EXERCISE — Under this line are the records; write out word for word the part that begins at the line containing "first; those of" and ends at the line containing "0x1A#8 (BitVec.ofNat 8", and no more.

MATERIAL PROVIDED below:

-- ==== Sys2Proof/Tests/Slice0.lean ====
section
/-!
SUPPORT. The author's own tests: commands that the checks of WellFormed refuse, values that the spec works out, and for each statement of
Certificates/Slice0/Obligations.lean a state that meets what it assumes (witness_<its name>, the clauses in their order).
-/
namespace Sys2Proof.Tests
open Sys2Proof Sys2Proof.Machine

set_option Elab.async false

/-! ### States to build on -/

/-- A structure with fields written over: offset, bytes, value. -/
def put (d : List Byte) (xs : List (Nat × Nat × Nat)) : List Byte := xs.foldl (fun d x => putBytes d x.1 (toLE x.2.1 x.2.2)) d

/-- A descriptor of an opcode with fields written over, without its CRC. -/
def desc (op : Nat) (xs : List (Nat × Nat × Nat)) : List Byte := put (List.replicate 256 0#8) ((0, 1, op) :: xs)

/-- A stage of ring 1 with a sequence number, a phase and a descriptor. -/
def stg (seq : Nat) (ph : StPhase) (d : List Byte) : Stage :=
  { ring := 1, seq := BitVec.ofNat 32 seq, secure := false, fn := 0, desc := d, phase := ph }

/-- The state after reset, READY, with rings 0 to 5 DISABLED, RUNNING, STOPPED, DRAINING, RESETTING, RUNNING; ring 5 is VF 1's. -/
def live : State := { State.reset with
  hif := { State.reset.hif with
    notReady := false
    rings := [(0, {}), (1, { st := .running }), (2, { st := .stopped }), (3, { st := .draining }), (4, { st := .resetting }),
      (5, { st := .running })]
    fns := [(1, { ringBase := 5, ringCount := 1 })] }
  boot := { State.reset.boot with ended := [(0, 0)], full := true, spdm := true } }

/-- `live` with stages in their slots. -/
def withStages (xs : List (Nat × Stage)) : State := { live with dsp := { live.dsp with stages := xs } }

/-- `live` with one stage in slot 0. -/
def withStage (st : Stage) : State := withStages [(0, st)]

/-- `live` in safe mode; with function `f` in RUN, whose requests come on no IDE stream; with a command that waits. -/
def safe : State := { live with hif := { live.hif with safeMode := true } }
def running (f : Nat) : State := { live with hif := { live.hif with td := [(f, .run)] } }
def stalled : State := { live with mem := { live.mem with stalled := true } }
/-- A fatal event on a state. -/
def dying (s : State) : State := { s with flt := { s.flt with diagFatal := 9 } }

/-- `live` with the first 2 MiB VALID and Open, and both hubs' memory in service. -/
def openMem : State := { live with
  sec := { live.sec with regions := [(0, { valid := true, size := 1 })] }
  mem := { live.mem with inService := [true, true], units := [0, 1, 2, 3].map (fun u => (u, { st := .service })) } }

/-- A read that answers bytes, or a status. -/
theorem inl_of {α β γ : Type} {p : (α ⊕ β) × γ} (h : p.1.isLeft = true) : ∃ b s, p = (.inl b, s) := by
  obtain ⟨b | c, s⟩ := p
  · exact ⟨b, s, rfl⟩
  · cases h
theorem inr_of {α β γ : Type} {p : (α ⊕ β) × γ} (h : p.1.isRight = true) : ∃ c s, p = (.inr c, s) := by
  obtain ⟨b | c, s⟩ := p
  · cases h
  · exact ⟨c, s, rfl⟩

theorem live_reaches (r : Nat) (h : r < 65536) (h5 : r ≠ 5) : live.Reaches 0 r false r := by
  have h6 : ¬ (5 ≤ r ∧ r < 6) := by omega
  exact ⟨rfl, rfl, if_pos h, by simp [State.owner, live, h6]⟩

theorem tiers_of_empty {s : State} (h : s.mem.cells = []) (h' : s.mem.lines = []) : s.Inv :=
  ⟨by rw [h]; rfl, by rw [h']; exact List.nodup_nil, by rw [h']; simp⟩

theorem live_inv : live.Inv := tiers_of_empty rfl rfl
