-- ==== Sys2Proof/Syntax.lean ====
section
/-! DEFINITION. The instructions: one constructor for every row of spec/opcode_table.json, and the three formats
their words come in (spec/30_encoding.md R80). -/

namespace Sys2Proof

/-- Host transactions, commands and sequencer micro-steps (30_encoding.md R81, R82, R84, R85). -/
inductive Instr where
  /-- `RD a`: host byte read (R100). -/
  | rd (a : Byte)
  /-- `WR a, d`: host byte write, `a ≠ 0x17` (R101). -/
  | wr (a d : Byte)
  /-- Command byte 0x00 (R102). -/
  | nop
  /-- Command byte 0x01 (R103). -/
  | load
  /-- Command byte 0x02 (R105). -/
  | compensate
  /-- Command bytes 0x03 to 0xFF (R106). -/
  | cmdReserved (c : Byte)
  /-- Load micro-step number `k`, 0 to 21 (R104). -/
  | ldstep (k : BitVec 5)
  | u1 | u2 | u3 | u4 | u5 | u6 | u7 | u8 | u9
  | u10 | u11 | u12 | u13 | u14 | u15 | u16 | u17 | u18
  deriving DecidableEq, Repr

/-- An instruction's word in its format (30_encoding.md R80). Formats L and U use the same 5-bit values; which of
the two a value belongs to is not in its bits (`MODE` tells, R84, R85), so the format is part of the word. -/
inductive Code where
  /-- Format H: `W` bit 16, `ADDR` bits 15:8, `DATA` bits 7:0 (R81). -/
  | host (t : BitVec 17)
  /-- Format L: the value of `LDCNT` (R85). -/
  | load (k : BitVec 5)
  /-- Format U: the value of `STEP` (R84). -/
  | pipe (n : BitVec 5)
  deriving DecidableEq, Repr

end Sys2Proof
end

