-- ==== Sys2Proof/Safety.lean ====
section
/-! DEFINITION. The legal states (spec/10_state.md R21, R26, R30 to R33, R36), the ranges the rules give for the working
registers of a run (spec/42_compensate_temperature.md, spec/43_compensate_pressure.md), and successful ends (spec/60_exceptions.md R185). -/

namespace Sys2Proof.Machine

/-- The exclusions among the `STATUS` bits (R32): `BUSY`, `FAULT` and `DONE` are pairwise exclusive, and `DONE`
needs `CVALID`. -/
abbrev CE.FlagsLegal (c : CE) : Prop :=
  (c.busy && c.fault) = false ∧ (c.done && c.busy) = false ∧ (c.done && c.fault) = false ∧
    (c.done = true → c.cvalid = true)

/-- `FINFO` is 0 exactly when no fault was taken; `CAUSE` 4 to 7 never occurs; `FSTEP` is a read number 0 to 21 for
`TRANSPORT`, a step number 1 to 18 for the others (R33); a transport fault leaves no coefficient (R183). -/
abbrev CE.FinfoLegal (c : CE) : Prop :=
  (c.fault = false ↔ c.finfo = 0x00#8) ∧
    (c.fault = true → 1 ≤ c.cause.toNat ∧ c.cause.toNat ≤ 3 ∧
      (c.cause.toNat = 1 → c.fstep.toNat ≤ 21 ∧ c.cvalid = false) ∧
      (c.cause.toNat ≠ 1 → 1 ≤ c.fstep.toNat ∧ c.fstep.toNat ≤ 18 ∧ c.cvalid = true))

/-- `CVALID` says exactly that the file is populated (R21); a load runs without a file, a compensation with one
(R103, R105). -/
abbrev CE.CoefLegal (c : CE) : Prop :=
  c.cvalid = c.coef.isSome ∧ (c.mode = .loading → c.cvalid = false) ∧ (c.mode = .computing → c.cvalid = true)

/-- `STEP` is 1 to 18 while computing and 0 otherwise; `LDCNT` is 0 to 21 while loading and 0 otherwise (R30, R31). -/
abbrev CE.PositionLegal (c : CE) : Prop :=
  (c.mode = .computing → 1 ≤ c.step.toNat ∧ c.step.toNat ≤ 18) ∧ (c.mode ≠ .computing → c.step = 0#5) ∧
    c.ldcnt.toNat ≤ 21 ∧ (c.mode ≠ .loading → c.ldcnt = 0#5)

/-- A sample flag says its byte was written; a compensation runs on six written bytes (R26, R105). -/
abbrev CE.SampleLegal (c : CE) : Prop :=
  (∀ k : Fin 6, c.sw[k] = true → c.sample[k].isSome = true) ∧
    (c.mode = .computing → ∀ k : Fin 6, c.sample[k].isSome = true)

/-- The bytes of the reads a load has completed are in the buffer (R31). -/
abbrev CE.LoadLegal (c : CE) : Prop :=
  c.mode = .loading → ∀ k : Fin 22, k.val < c.ldcnt.toNat → c.ldbuf[k].isSome = true

/-- While computing with step `n` next, every register that a step before `n` writes holds a value (R27, R36). -/
abbrev CE.WorkLegal (c : CE) : Prop :=
  c.mode = .computing →
    (2 ≤ c.step.toNat → c.x1.isSome = true) ∧ (3 ≤ c.step.toNat → c.x2.isSome = true) ∧
    (4 ≤ c.step.toNat → c.b5.isSome = true) ∧ (5 ≤ c.step.toNat → c.temp.isSome = true) ∧
    (6 ≤ c.step.toNat → c.b6.isSome = true) ∧ (9 ≤ c.step.toNat → c.x3.isSome = true) ∧
    (10 ≤ c.step.toNat → c.b3.isSome = true) ∧ (14 ≤ c.step.toNat → c.b4.isSome = true) ∧
    (15 ≤ c.step.toNat → c.b7.isSome = true) ∧ (16 ≤ c.step.toNat → c.p.isSome = true)

/-- `DONE = 1` says that `TEMP` and `PRESS` hold results (R29, R32). -/
abbrev CE.ResultLegal (c : CE) : Prop :=
  c.done = true → c.temp.isSome = true ∧ c.press.isSome = true

/-- The legal states of the block. -/
structure CE.Inv (c : CE) : Prop where
  flags : c.FlagsLegal
  finfo : c.FinfoLegal
  coef : c.CoefLegal
  position : c.PositionLegal
  sample : c.SampleLegal
  load : c.LoadLegal
  work : c.WorkLegal
  result : c.ResultLegal

/-- The register's value, if it holds one, is in the signed range. -/
abbrev InRange (r : Option W32) (lo hi : Int) : Prop :=
  (r.all fun v => decide (lo ≤ v.toInt ∧ v.toInt ≤ hi)) = true

/-- The register's value, if it holds one, is at most `hi` as an unsigned number. -/
abbrev AtMost (r : Option W32) (hi : Nat) : Prop :=
  (r.all fun v => decide (v.toNat ≤ hi)) = true

/-- The bounds of the temperature part while its values are in use (R130, R131, R132). -/
abbrev CE.TemperatureBounds (c : CE) : Prop :=
  (2 ≤ c.step.toNat ∧ c.step.toNat ≤ 6 → InRange c.x1 (-65536) 65535) ∧
    (3 ≤ c.step.toNat ∧ c.step.toNat ≤ 7 → InRange c.x2 (-67108864) 67108864) ∧
    (4 ≤ c.step.toNat → InRange c.b5 (-67174400) 67174399)

/-- The bounds of steps 5 to 12 while their values are in use (R140 to R147). -/
abbrev CE.MiddleBounds (c : CE) : Prop :=
  (6 ≤ c.step.toNat → InRange c.b6 (-67178400) 67170399) ∧
    (7 ≤ c.step.toNat → InRange c.b6 (-46340) 46340) ∧
    (7 ≤ c.step.toNat ∧ c.step.toNat ≤ 10 → InRange c.x1 (-1048576) 1048575) ∧
    (8 ≤ c.step.toNat ∧ c.step.toNat ≤ 11 → InRange c.x2 (-741440) 741440) ∧
    (9 ≤ c.step.toNat ∧ c.step.toNat ≤ 12 → InRange c.x3 (-1790016) 1790015) ∧
    (10 ≤ c.step.toNat → InRange c.b3 (-3850000) 3850000) ∧
    (11 ≤ c.step.toNat ∧ c.step.toNat ≤ 16 → InRange c.x1 (-185360) 185360) ∧
    (12 ≤ c.step.toNat ∧ c.step.toNat ≤ 17 → InRange c.x2 (-32768) 32767) ∧
    (13 ≤ c.step.toNat → InRange c.x3 (-54532) 54532)

/-- The bounds of steps 13 to 17 while their values are in use (R148 to R152); the `X1` of step 16 and the `X2` of step
17 are functions of `p`, which is why `PRESS` is one (R153). -/
abbrev CE.PressureBounds (c : CE) : Prop :=
  (14 ≤ c.step.toNat → AtMost c.b4 131071) ∧
    (16 ≤ c.step.toNat → InRange c.p 0 2147483647) ∧
    (17 ≤ c.step.toNat → InRange c.p 0 215295) ∧
    (17 ≤ c.step.toNat → InRange c.x1 0 32708 ∧
      c.x1.map (·.toInt) = c.p.map fun v => (v.toInt / 256) * (v.toInt / 256) * 3038 / 65536) ∧
    (18 ≤ c.step.toNat → InRange c.x2 (-24169) 0 ∧
      c.x2.map (·.toInt) = c.p.map fun v => (-7357 * v.toInt) / 65536)

/-- The bounds the rules give for the working registers of a run in progress, and for a completed run's `PRESS` (R153). -/
abbrev CE.Bounds (c : CE) : Prop :=
  (c.mode = .computing → c.TemperatureBounds ∧ c.MiddleBounds ∧ c.PressureBounds) ∧
    (c.done = true → InRange c.press 236 216065)

/-- The values of `FINFO` that a fault leaves (60_exceptions.md R180, R183), and 0x00 for none. -/
def finfoProduced (f : Byte) : Bool :=
  f = 0x00#8 || (0x20 ≤ f.toNat && f.toNat ≤ 0x35) || f = 0x42#8 || f = 0x4F#8 || f = 0x61#8 || f = 0x66#8 ||
    f = 0x6B#8 || f = 0x6F#8 || f = 0x70#8

/-- A load has succeeded only if `CVALID = 1` (60_exceptions.md R185). -/
abbrev CE.LoadSucceeded (c : CE) : Prop := c.cvalid = true

/-- A compensation has succeeded only if `DONE = 1` (60_exceptions.md R185). -/
abbrev CE.CompensateSucceeded (c : CE) : Prop := c.done = true

end Sys2Proof.Machine
end

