-- ==== Sys2Proof/Certificates/Slice0/Obligations.lean ====
section
/-! DEFINITION. The statements for the provers. Each is about every state, legal or not, unless a premise says otherwise;
an equation with `.next (s.withCE { s.ce with … })` says the result, that the instruction completes, and that nothing
else of the state changes. -/

open Sys2Proof Sys2Proof.Machine

/-! ## Encoding -/

/-- 30_encoding.md R81 to R85: decoding the word of a well-formed instruction gives it back, every operand at every
value. -/
def Obligations.DecodingUndoesEncoding : Prop :=
  ∀ i : Instr, WellFormed i → decode (encode i) = .ok i

/-- 30_encoding.md R87: the three-way split of the 17-bit words, and every word is exactly one well-formed
instruction. -/
def Obligations.EveryHostWordIsOneInstruction : Prop :=
  ∀ t : BitVec 17,
    (t.getLsbD 16 = false → decodeHost t = .rd (t.extractLsb' 8 8)) ∧
    (t.getLsbD 16 = true → t.extractLsb' 8 8 ≠ 0x17#8 →
      decodeHost t = .wr (t.extractLsb' 8 8) (t.extractLsb' 0 8)) ∧
    (t = 0x11700#17 → decodeHost t = .nop) ∧
    (t = 0x11701#17 → decodeHost t = .load) ∧
    (t = 0x11702#17 → decodeHost t = .compensate) ∧
    (0x11703 ≤ t.toNat → t.toNat ≤ 0x117FF → decodeHost t = .cmdReserved (t.extractLsb' 0 8)) ∧
    decode (.host t) = .ok (decodeHost t) ∧ WellFormed (decodeHost t)

/-- opcode_table.json and 30_encoding.md R81, R87: a host word carries the fixed bits of the row it decodes to, and
encoding what it decodes to gives the word back, a read's ignored `DATA` bits cleared. -/
def Obligations.EncodingUndoesHostDecoding : Prop :=
  ∀ t : BitVec 17,
    t.toNat &&& (decodeHost t).row.2 = (decodeHost t).row.1 ∧
    encode (decodeHost t) = .host (if t.getLsbD 16 then t else t &&& 0x0FF00#17)

/-- 30_encoding.md R84, R85: `STEP` 1 to 18 selects exactly `U1` to `U18` and nothing else; `LDCNT` 0 to 21 selects its
load micro-step and nothing else. -/
def Obligations.MicroStepsAreSelectedByNumber : Prop :=
  (∀ n : BitVec 5, 1 ≤ n.toNat → n.toNat ≤ 18 → ∃ i, decode (.pipe n) = .ok i ∧ encode i = .pipe n) ∧
    (∀ n : BitVec 5, n.toNat = 0 ∨ 19 ≤ n.toNat → decode (.pipe n) = .error (.noPipelineStep n)) ∧
    (∀ k : BitVec 5, k.toNat ≤ 21 → decode (.load k) = .ok (.ldstep k)) ∧
    (∀ k : BitVec 5, 22 ≤ k.toNat → decode (.load k) = .error (.noLoadStep k))

/-- 30_encoding.md R81, R82 and 95_test_vectors.md V21: some words written out in the spec. -/
def Obligations.SampleWordsDecode : Prop :=
  decodeHost 0x01E00#17 = .rd 0x1E#8 ∧ decodeHost 0x11603#17 = .wr 0x16#8 0x03#8 ∧
    decodeHost 0x11700#17 = .nop ∧ decodeHost 0x11701#17 = .load ∧ decodeHost 0x11702#17 = .compensate ∧
    decodeHost 0x11703#17 = .cmdReserved 0x03#8 ∧ decode (.load 0b10101#5) = .ok (.ldstep 21#5) ∧
    decode (.pipe 0b00001#5) = .ok .u1 ∧ decode (.pipe 0b10010#5) = .ok .u18

/-- 30_encoding.md R91: the words of `SAMPLE ut, up` are the six byte writes, most significant byte first; those of
`SETOSS n` write `n mod 256`; those of `RD32 a` read four consecutive bytes. That the address after 0xFF is 0x00 is the
model's choice (notes/assumptions/20.md). -/
def Obligations.PseudoInstructionsExpand : Prop :=
  (∀ (ut : BitVec 16) (up : BitVec 32), (Script.sample ut up).map decodeHost =
      [.wr 0x18#8 (BitVec.ofNat 8 (ut.toNat / 2 ^ 8)), .wr 0x19#8 (BitVec.ofNat 8 ut.toNat),
       .wr 0x1A#8 (BitVec.ofNat 8 (up.toNat / 2 ^ 24)), .wr 0x1B#8 (BitVec.ofNat 8 (up.toNat / 2 ^ 16)),
       .wr 0x1C#8 (BitVec.ofNat 8 (up.toNat / 2 ^ 8)), .wr 0x1D#8 (BitVec.ofNat 8 up.toNat)]) ∧
    (∀ n : Int, ∃ d : Byte, (d.toNat : Int) = n % 256 ∧ (Script.setOss n).map decodeHost = [.wr 0x16#8 d]) ∧
    (∀ a : Byte, (Script.rd32 a).map decodeHost = [.rd a, .rd (a + 1#8), .rd (a + 2#8), .rd (a + 3#8)])

/-! ## Primitives and operands -/

/-- 00_scope.md R6: each signed primitive answers the exact result when it is in the signed range and `OVF` otherwise;
the right shift is the floor and never fails; the division answers `DIV0` for a zero divisor and truncates. -/
def Obligations.SignedPrimitivesAreExactOrFault : Prop :=
  ∀ a b : W32, ∀ k : Nat, k ≤ 31 →
    let exact : Int → Except Cause W32 → Prop := fun r e =>
      (-2147483648 ≤ r ∧ r ≤ 2147483647 → ∃ v : W32, e = .ok v ∧ v.toInt = r) ∧
      (¬ (-2147483648 ≤ r ∧ r ≤ 2147483647) → e = .error .ovf)
    exact (a.toInt + b.toInt) (sadd32 a b) ∧
    exact (a.toInt - b.toInt) (ssub32 a b) ∧
    exact (a.toInt * b.toInt) (smul32 a b) ∧
    exact (a.toInt * 2 ^ k) (sshl32 a k) ∧
    (asr32 a k).toInt = a.toInt / 2 ^ k ∧
    (b.toInt = 0 → sdiv32 a b = .error .div0) ∧
    (b.toInt ≠ 0 → exact (a.toInt.sign * b.toInt.sign * (a.toInt.natAbs / b.toInt.natAbs : Nat)) (sdiv32 a b))

/-- 00_scope.md R7: the unsigned primitives reduce modulo 2^32 and never overflow; `udiv32` alone can fault. -/
def Obligations.UnsignedPrimitivesWrap : Prop :=
  ∀ a b : W32, ∀ k : Nat, k ≤ 31 →
    ((uadd32 a b).toNat : Int) = ((a.toNat : Int) + b.toNat) % 4294967296 ∧
    ((usub32 a b).toNat : Int) = ((a.toNat : Int) - b.toNat) % 4294967296 ∧
    ((umul32 a b).toNat : Int) = ((a.toNat : Int) * b.toNat) % 4294967296 ∧
    (lsr32 a k).toNat = a.toNat / 2 ^ k ∧
    (b.toNat = 0 → udiv32 a b = .error .div0) ∧
    (b.toNat ≠ 0 → ∃ v : W32, udiv32 a b = .ok v ∧ v.toNat = a.toNat / b.toNat)

/-- 00_scope.md R8: the conversions. 10_state.md R20: a coefficient as an operand, indices 3, 4, 5 the 16 bits as a number, the
others the 16 bits in two's complement. 30_encoding.md R86: `UT` and `UP` are assembled most significant byte first and used
as unsigned numbers. -/
def Obligations.OperandsAreAssembledAndWidened : Prop :=
  (∀ a : W32, ((toU32 a).toNat : Int) = a.toInt % 4294967296) ∧
    (∀ u : W32, (u.toNat ≥ 2147483648 → toS32 u = .error .ovf) ∧
      (u.toNat < 2147483648 → ∃ v : W32, toS32 u = .ok v ∧ v.toInt = u.toNat)) ∧
    (∀ (s : State) (f : Vector Half 11) (i : Fin 11), s.ce.coef = some f →
      (i.val = 3 ∨ i.val = 4 ∨ i.val = 5 → (s.coefValue i).toInt = f[i].toNat) ∧
      (i.val ≠ 3 → i.val ≠ 4 → i.val ≠ 5 → (s.coefValue i).toInt = f[i].toInt)) ∧
    (∀ (s : State) (b0 b1 b2 b3 b4 b5 : Byte),
      s.ce.sample = #v[some b0, some b1, some b2, some b3, some b4, some b5] →
      s.ut.toInt = b0.toNat * 256 + b1.toNat ∧
      s.up.toNat = b2.toNat * 2 ^ 24 + b3.toNat * 2 ^ 16 + b4.toNat * 2 ^ 8 + b5.toNat)

/-- 41_oversampling_lut.md R120 to R123, R125: the whole table, for every byte of `OSS_IN`. -/
def Obligations.OversamplingTable : Prop :=
  ∀ o : Byte,
    (o = 0x00#8 → ossEff o = 0) ∧ (o = 0x01#8 → ossEff o = 1) ∧ (o = 0x02#8 → ossEff o = 2) ∧
    (o = 0x03#8 → ossEff o = 3) ∧ (4 ≤ o.toNat → ossEff o = 0) ∧
    (ossEff o = 0 → (tconv (ossEff o)).toNat = 4500 ∧ (scaleK (ossEff o)).toNat = 50000 ∧ shiftSH (ossEff o) = 0 ∧
      upWidth (ossEff o) = 16) ∧
    (ossEff o = 1 → (tconv (ossEff o)).toNat = 7500 ∧ (scaleK (ossEff o)).toNat = 25000 ∧ shiftSH (ossEff o) = 1 ∧
      upWidth (ossEff o) = 17) ∧
    (ossEff o = 2 → (tconv (ossEff o)).toNat = 13500 ∧ (scaleK (ossEff o)).toNat = 12500 ∧ shiftSH (ossEff o) = 2 ∧
      upWidth (ossEff o) = 18) ∧
    (ossEff o = 3 → (tconv (ossEff o)).toNat = 25500 ∧ (scaleK (ossEff o)).toNat = 6250 ∧ shiftSH (ossEff o) = 3 ∧
      upWidth (ossEff o) = 19)

/-! ## The step -/

/-- 00_scope.md R12: the step runs the instruction that the fetched word decodes to, on the state in which the move has
been taken; taking it uses up its event and the free values of the transition (the model's own fields,
notes/assumptions/2.md and 3.md) and leaves the block alone. -/
def Obligations.StepRunsDecodedInstruction : Prop :=
  ∀ (s : State) (c : Code) (i : Instr), s.fetch = some c → decode c = .ok i →
    step s = exec i s.tick ∧ s.tick.ce = s.ce ∧
    s.tick.env = { s.env with events := s.env.events.tail, draws := s.env.draws + 1 }

/-- 00_scope.md R11 and 30_encoding.md R84, R85: which word is fetched. A host event brings its word; on the
sequencer's turn `MODE` with `STEP` or `LDCNT` selects, and nothing is selected when idle or (R209) while the source never
answers the read at hand (how that is held is the model's choice, notes/assumptions/4.md); an empty list of events is the
sequencer's turn (notes/assumptions/3.md). -/
def Obligations.FetchFollowsTurnAndMode : Prop :=
  (∀ (s : State) (t : BitVec 17) (es : List Event), s.env.events = .host t :: es → s.fetch = some (.host t)) ∧
    (∀ (s : State) (es : List Event), s.env.events = [] ∨ s.env.events = .seq :: es →
      (s.ce.mode = .computing → s.fetch = some (.pipe s.ce.step)) ∧
      (∀ r rs, s.ce.mode = .loading → s.env.srcAnswers = some r :: rs → s.fetch = some (.load s.ce.ldcnt)) ∧
      (∀ rs, s.ce.mode = .loading → s.env.srcAnswers = none :: rs → s.fetch = none) ∧
      (s.ce.mode = .loading → s.env.srcAnswers = [] → s.env.srcSilent = false → s.fetch = some (.load s.ce.ldcnt)) ∧
      (s.ce.mode = .loading → s.env.srcAnswers = [] → s.env.srcSilent = true → s.fetch = none) ∧
      (s.ce.mode = .idle → s.fetch = none))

End of MATERIAL PROVIDED.

ANSWER BELOW —
/-- 30_encoding.md R91: the words of `SAMPLE ut, up` are the six byte writes, most significant byte first; those of
`SETOSS n` write `n mod 256`; those of `RD32 a` read four consecutive bytes. That the address after 0xFF is 0x00 is the
model's choice (notes/assumptions/20.md). -/
def Obligations.PseudoInstructionsExpand : Prop :=
  (∀ (ut : BitVec 16) (up : BitVec 32), (Script.sample ut up).map decodeHost =
      [.wr 0x18#8 (BitVec.ofNat 8 (ut.toNat / 2 ^ 8)), .wr 0x19#8 (BitVec.ofNat 8 ut.toNat),
       .wr 0x1A#8 (BitVec.ofNat 8 (up.toNat / 2 ^ 24)), .wr 0x1B#8 (BitVec.ofNat 8 (up.toNat / 2 ^ 16)),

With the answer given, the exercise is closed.